How do you find the independent of x in an expansion?
How do you find the independent of x in an expansion?
Complete step by step solution: Let (r+1) be the term independent of x. Here, we are looking for a term which is independent of x, so the power of x must be 0. Now when we know that ${(r + 1)^{th}}$ term is independent and we have also calculated the value of r, then the term independent of x will be (r+1) = 2+1= 3.
Why there is no term independent of x in the binomial expansion?
Compare the x terms and equate it to x to the power of zero which is the term independent of x. Since the value of r is a fraction, there is no term in the expansion the has the coefficient of x0 (independent of x). Note: In any binomial expansion, the r value starts from 0 followed by 1,2,3… .
What does the Independent of X mean?
The term independent of x means the term which does not contain the term/variable X. In binomial theorem these questions are usually asked like to find the term independed of x after expansion , which means to find the term which does not contain the term x and contains other terms than x ..
How do you find the independent and dependent variables?
How can you Identify Independent and Dependent Variables?

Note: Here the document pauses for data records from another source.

-- ==== Sys2Proof/Machine/ExecMemory.lean ====
section
/-!
DEFINITION. Hand-processor loads and stores, and the DMA instructions (chapter 6, R73, R74, R182, R191, R236–R238).
-/

namespace Sys2Proof.Machine

/-! Hand-processor accesses. -/

/-- The decision on one hand-processor access (R73, R74, R200): the fault code, or none with whether it is in the own store
and whether it lies in a CONTEST region. Of several failures the lowest subcode is reported. -/
structure HandAcc where
  code : Option Nat := none
  own : Option Nat := none
  contest : Bool := false
  verdict : Verdict := .ok false
  deriving DecidableEq, Repr

/-- Decide an access of `n` bytes at `a`, aligned to `al`; `ownOnly` for vector accesses. -/
def handAccess (s : State) (h : Hand) (k : AccKind) (ownOnly : Bool) (a n al : Nat) : HandAcc × State :=
  let mis := decide (a % al ≠ 0)
  match ownOff (ownNum s h.pb) a n with
  | some off =>
    ({ code := if mis then some 0x503 else if off < storeFloor s h then some 0x504 else none, own := some off }, s)
  | none =>
    match accessCheck s (handGet s h).part 0 k a n with
    | (.ok c, s1) =>
      let beyond := match homeOf s a n with | .dram | .loft => ownOnly | _ => true
      ({ code := if mis then some 0x503 else if beyond then some 0x504 else none, contest := c }, s1)
    | (.hole, s1) => ({ code := some 0x501, verdict := .hole }, s1)
    | (.refused ne, s1) => ({ code := some 0x502, verdict := .refused ne }, s1)
    | (.unreachable, s1) => ({ code := if mis then some 0x503 else some 0x504 }, s1)

/-- A hand-processor access: it waits for earlier queued accesses of the same own-store bytes (R186), faults precisely, or
takes effect and moves on. `eff` is told whether the bytes lie in a CONTEST region. -/
def handMem (h : Hand) (k : AccKind) (ownOnly : Bool) (a n al : Nat) (eff : Bool → State → State) (s : State) : State :=
  let (acc, s1) := handAccess s h k ownOnly a n al
  match acc.code with
  | some code =>
    preciseFault h code (reportVerdict raise (handInit s h.pb) (handGet s h).part 0 k a acc.verdict s1)
  | none =>
    match acc.own with
    | some off => if storeBusy s h.pb off n (decide (k = .write)) then s else eff acc.contest s1
    | none => eff acc.contest s1

/-- The effective address: s[RA] + sign-extended OFF32, modulo 2^64. -/
def memAddr (s : State) (h : Hand) (w : Word64) : Nat := ((handGet s h).regs.getS (MEM.ra w) + MEM.off w).toNat

/-- Read for the hand processor: the own store, or device memory. -/
def handRead (s : State) (h : Hand) (a n : Nat) : List Byte :=
  match ownOff (ownNum s h.pb) a n with
  | some off => (bayGet s h.pb).storeRead off n
  | none => devRead s a n

/-- Write for the hand processor, with the contest count (R402). -/
def handWrite (h : Hand) (contest : Bool) (a : Nat) (l : List Byte) (s : State) : State :=
  match ownOff (ownNum s h.pb) a l.length with
  | some off => storeWrite s h.pb off l
  | none => bayWrite h contest a l s

/-- LD (R191): s[RD] = 2^SZ bytes, zero-extended. -/
def execLd (h : Hand) (w : Word64) (s : State) : Host.Outcome State Fault Refusal :=
  issue .ld h w s (fun s =>
    let n := 2 ^ MEM.sz w
    let a := memAddr s h w
    handMem h .read false a n n (fun _ s =>
      regStep h (fun r => r.setS (MEM.rd w) (BitVec.ofNat 64 (leVal (handRead s h a n)))) s) s)

/-- LDS (R191): s[RD] = 2^SZ bytes, sign-extended. -/
def execLds (h : Hand) (w : Word64) (s : State) : Host.Outcome State Fault Refusal :=
  issue .lds h w s (fun s =>
    let n := 2 ^ MEM.sz w
    let a := memAddr s h w
    handMem h .read false a n n (fun _ s =>
      regStep h (fun r => r.setS (MEM.rd w) (sext64 (8 * n) (leVal (handRead s h a n)))) s) s)

/-- ST (R191): store the low 2^SZ bytes of s[RD]. -/
def execSt (h : Hand) (w : Word64) (s : State) : Host.Outcome State Fault Refusal :=
  issue .st h w s (fun s =>
    let n := 2 ^ MEM.sz w
    let a := memAddr s h w
    handMem h .write false a n n (fun contest s =>
      advance h (handWrite h contest a (leBytes n ((handGet s h).regs.getS (MEM.rd w)).toNat) s)) s)

/-- Byte `i` of a vector access takes part (R219). -/
def byteActive (w : Word64) (r : HandRegs) (i : Nat) : Bool := !MEM.ke w || (r.getK (MEM.km w)).getLsbD i

/-- VLD (R236): 2^SZ bytes into the low bytes of v[RD], the rest 0; masked-off bytes are kept. -/
def execVld (h : Hand) (w : Word64) (s : State) : Host.Outcome State Fault Refusal :=
  issue .vld h w s (fun s =>
    let n := 2 ^ MEM.sz w
    let a := memAddr s h w
    handMem h .read true a n n (fun _ s =>
      let m := leVal (handRead s h a n)
      regStep h (fun r =>
        let old := r.getV (MEM.rd w)
        r.setV (MEM.rd w) (ofLanes 8 ((List.range 64).map (fun i =>
          if byteActive w r i then nfld m (8 * i) 8 else lane old 8 i)))) s) s)

/-- VST (R236): store the low 2^SZ bytes of v[RD]; masked-off bytes are not written. -/
def execVst (h : Hand) (w : Word64) (s : State) : Host.Outcome State Fault Refusal :=
  issue .vst h w s (fun s =>
    let n := 2 ^ MEM.sz w
    let a := memAddr s h w
    handMem h .write true a n n (fun _ s =>
      let r := (handGet s h).regs
      let v := r.getV (MEM.rd w)
      advance h
        (if MEM.ke w then
          (List.range n).foldl (fun s i =>
            if byteActive w r i then handWrite h false (a + i) [BitVec.ofNat 8 (lane v 8 i)] s else s) s
        else handWrite h false a (leBytes n v.toNat) s)) s)

/-- DLD (R182): D[RD] = 24 bytes on an 8-byte boundary, word 0 first. -/
def execDld (h : Hand) (w : Word64) (s : State) : Host.Outcome State Fault Refusal :=
  issue .dld h w s (fun s =>
    let a := memAddr s h w
    handMem h .read false a 24 8 (fun _ s =>
      regStep h (fun r => r.setD (MEM.rd w) (BitVec.ofNat 192 (leVal (handRead s h a 24)))) s) s)

/-- DST (R182). -/
def execDst (h : Hand) (w : Word64) (s : State) : Host.Outcome State Fault Refusal :=
  issue .dst h w s (fun s =>
    let a := memAddr s h w
    handMem h .write false a 24 8 (fun contest s =>
      advance h (handWrite h contest a (leBytes 24 ((handGet s h).regs.getD (MEM.rd w)).toNat) s)) s)

/-! DMA. -/

/-- The PEG fault of a queued instruction that signals a peg (R207). -/
def pegCodes (s : State) (h : Hand) (w : Word64) : List Nat :=
  failIf (Q.pe w && !ownsPeg s (handGet s h).part (Q.peg w)) 0x901

/-- The code and report of a verdict on a bulk access at issue. -/
def verdictCodes : Verdict → List Nat
  | .ok _ => []
  | .hole => [0x501]
  | .refused _ => [0x502]
  | .unreachable => [0x504]

/-- A filler program reaches no other bay's store (R590). -/
def fillerBeyond (s : State) (h : Hand) (a : Nat) : Bool :=
  h.filler && (windowOf a).isSome && (ownOff (ownNum s h.pb) a 1).isNone

/-- Check one side of a DMA transfer: its requests and one home for the whole range (R185, R237). -/
def dmaSide (h : Hand) (k : AccKind) (ps : List (Nat × Nat)) (a len : Nat) (s : State) : List Nat × State :=
  let p := (handGet s h).part
  let (v, at_, s1) := bulkCheck h.pb p 1 k ps false s
  let s2 := reportVerdict raise (handInit s h.pb) p 1 k at_ v s1
  let home := (ownOff (ownNum s h.pb) a len).isSome ||
    (match homeOf s a len with | .dram | .loft | .store _ _ | .remote _ _ => true | _ => false)
  (verdictCodes v ++ failIf (!home) 0x707 ++
    failIf (belowFloor s h a len || fillerBeyond s h a) 0x504, s2)

/-- COPY's checks (R237). -/
def copyCheck (h : Hand) (w : Word64) (ra rb : Nat) (s : State) : List Nat × State :=
  let len := 64 * Q.opt w
  let (c1, s1) := dmaSide h .read (pieces (len / 4096 + 2) ra len) ra len s
  let (c2, s2) := dmaSide h .write (pieces (len / 4096 + 2) rb len) rb len s1
  (c1 ++ c2 ++ failIf (decide (ra % 64 ≠ 0 ∨ rb % 64 ≠ 0)) 0x503 ++ failIf (rangesMeet ra len rb len) 0x707 ++
    pegCodes s h w, s2)

/-- SCOPY's and PREF's checks (R182, R183, R237); PREF reads the loft or DRAM and writes the own store. -/
def scopyCheck (pref : Bool) (h : Hand) (w : Word64) (s : State) : List Nat × State :=
  let n := ownNum s h.pb
  let c := handGet s h
  let da := c.regs.getD (Q.da w)
  let db := c.regs.getD (Q.db w)
  let bad := !(Desc.wellFormed da && Desc.wellFormed db) || decide (Desc.rows da ≠ Desc.rows db) ||
    decide (Desc.rowLen da ≠ Desc.rowLen db) ||
    rangesMeet (Desc.base da) (Desc.extent da) (Desc.base db) (Desc.extent db)
  let (c1, s1) := dmaSide h .read (descPieces da) (Desc.base da) (Desc.extent da) s
  let (c2, s2) := dmaSide h .write (descPieces db) (Desc.base db) (Desc.extent db) s1
  let place := pref && ((windowOf (Desc.base da)).isSome || (descRange n db).isEmpty)
  (c1 ++ c2 ++ failIf (bad || place) 0x707 ++ pegCodes s h w, s2)

/-- The rows of a transfer: source, destination and length of each; a COPY is one row. -/
def dmaRows (e : QEntry) : List (Nat × Nat × Nat) :=
  if issuesAs e.word = .copy then [(e.ra.toNat, e.rb.toNat, 64 * Q.opt e.word)]
  else
    let da := tabGet 0 e.descs (Q.da e.word)
    let db := tabGet 0 e.descs (Q.db e.word)
    (List.range (Desc.rows da)).map (fun r => (Desc.rowAddr da r, Desc.rowAddr db r, Desc.rowLen da))

/-- Move the rows in order. A row whose access a region update has removed writes no byte and ends the transfer with DMA
0x01 or 0x02 (R201, R238). -/
def moveRows (h : Hand) (p : Nat) : List (Nat × Nat × Nat) → State → State × Option Nat
  | [], s => (s, none)
  | (a, b, n) :: t, s =>
    let code : Verdict → Nat := fun v => if v = .hole then 0x701 else 0x702
    match bulkCheck h.pb p 1 .read (rowPieces a n) false s with
    | (.ok _, _, s1) =>
      match bulkCheck h.pb p 1 .write (rowPieces b n) false s1 with
      | (.ok contest, _, s2) => moveRows h p t (handWrite h contest b (handRead s2 h a n) s2)
      | (v, x, s2) => (reportVerdict raise (handInit s h.pb) p 1 .write x v s2, some (code v))
    | (v, x, s1) => (reportVerdict raise (handInit s h.pb) p 1 .read x v s1, some (code v))

/-- What a DMA transfer does (R195, R237): the rows, then its peg signal. -/
def runDma (h : Hand) (e : QEntry) (s : State) : State × Option Nat :=
  match moveRows h e.part (dmaRows e) s with
  | (s1, some c) => (s1, some c)
  | (s1, none) =>
    let s2 := (dmaRows e).foldl (fun s r => match homeOf s r.1 r.2.2 with | .remote _ _ => farUse r.1 r.2.2 s | _ => s) s1
    (if Q.pe e.word then signalAt (((dmaRows e).map (fun r => r.2.1)).getLastD 0) (Q.peg e.word) s2 else s2, none)

/-- The sources of the transfer with an issue number, when it runs. -/
def dmaSources (s : State) (pb seq : Nat) : List (Nat × Nat) :=
  match runningEntry s pb .dma seq with
  | some e => (dmaRows e).map (fun r => (r.1, r.2.2))
  | none => []

/-- COPY (R237): queues a copy of OPT × 64 bytes from s[RA] to s[RB]. -/
def execCopy (h : Hand) (w : Word64) (s : State) : Host.Outcome State Fault Refusal :=
  let r := (handGet s h).regs
  issueQueued .dma .copy h w (r.getS (Q.ra w)) (r.getS (Q.rb w))
    (copyCheck h w (r.getS (Q.ra w)).toNat (r.getS (Q.rb w)).toNat) s

/-- SCOPY (R237): queues a strided copy. -/
def execScopy (h : Hand) (w : Word64) (s : State) : Host.Outcome State Fault Refusal :=
  issueQueued .dma .scopy h w 0 0 (scopyCheck false h w) s

/-- PREF (R196): queues a prefetch into the own store. It issues in program order, so it samples nothing early; the
run-ahead that R196 allows changes no result. -/
def execPref (h : Hand) (w : Word64) (s : State) : Host.Outcome State Fault Refusal :=
  issueQueued .dma .pref h w 0 0 (scopyCheck true h w) s

/-- A row of a list of transfers of bay `pb` lies in another bay's window that waits (R96). -/
def rowsWait (s : State) (pb : Nat) (l : List (Nat × Nat)) : Bool :=
  l.any (fun r => (ownOff (ownNum s pb) r.1 r.2).isNone && windowWaits s r.1 r.2)

/-- The destinations of the transfer with an issue number, when it runs. -/
def dmaDests (s : State) (pb seq : Nat) : List (Nat × Nat) :=
  match runningEntry s pb .dma seq with
  | some e => (dmaRows e).map (fun r => (r.2.1, r.2.2))
  | none => []

/-- DMA_TRANSFER_COMPLETE (R195). Sources in the peer's windows are read over the link first (R646): until their bytes have come
the transfer goes on, and so it does while a window that it reads or writes waits (R96). -/
def execDmaTransferComplete (pb seq : Nat) (s : State) : Host.Outcome State Fault Refusal :=
  if rowsWait s pb (dmaSources s pb seq ++ dmaDests s pb seq) then (if pb < bayCount then .next s else .fault .absentUnit) else
  match farFetch (dmaSources s pb seq) s with
  | (false, s1) => .next s1
  | (true, _) => completeEntry .dma (fun o => decide (o = .copy ∨ o = .scopy ∨ o = .pref)) 2 pb seq runDma s

end Sys2Proof.Machine
end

The easiest way to identify which variable in your experiment is the Independent Variable (IV) and which one is the Dependent Variable (DV) is by putting both the variables in the sentence below in a way that makes sense. “The IV causes a change in the DV.
How do you find the independent variable in a research article?
The independent variable (IV) is the characteristic of a psychology experiment that is manipulated or changed by researchers, not by other variables in the experiment. For example, in an experiment looking at the effects of studying on test scores, studying would be the independent variable.
How do you find terms without expanding?
How To: Given a binomial, write a specific term without fully expanding.
- Determine the value of n according to the exponent.
- Determine (r+1).
- Determine r.
- Replace r in the formula for the ( r + 1 ) t h \displaystyle \left(r+1\right)\text{th} (r+1)th term of the binomial expansion.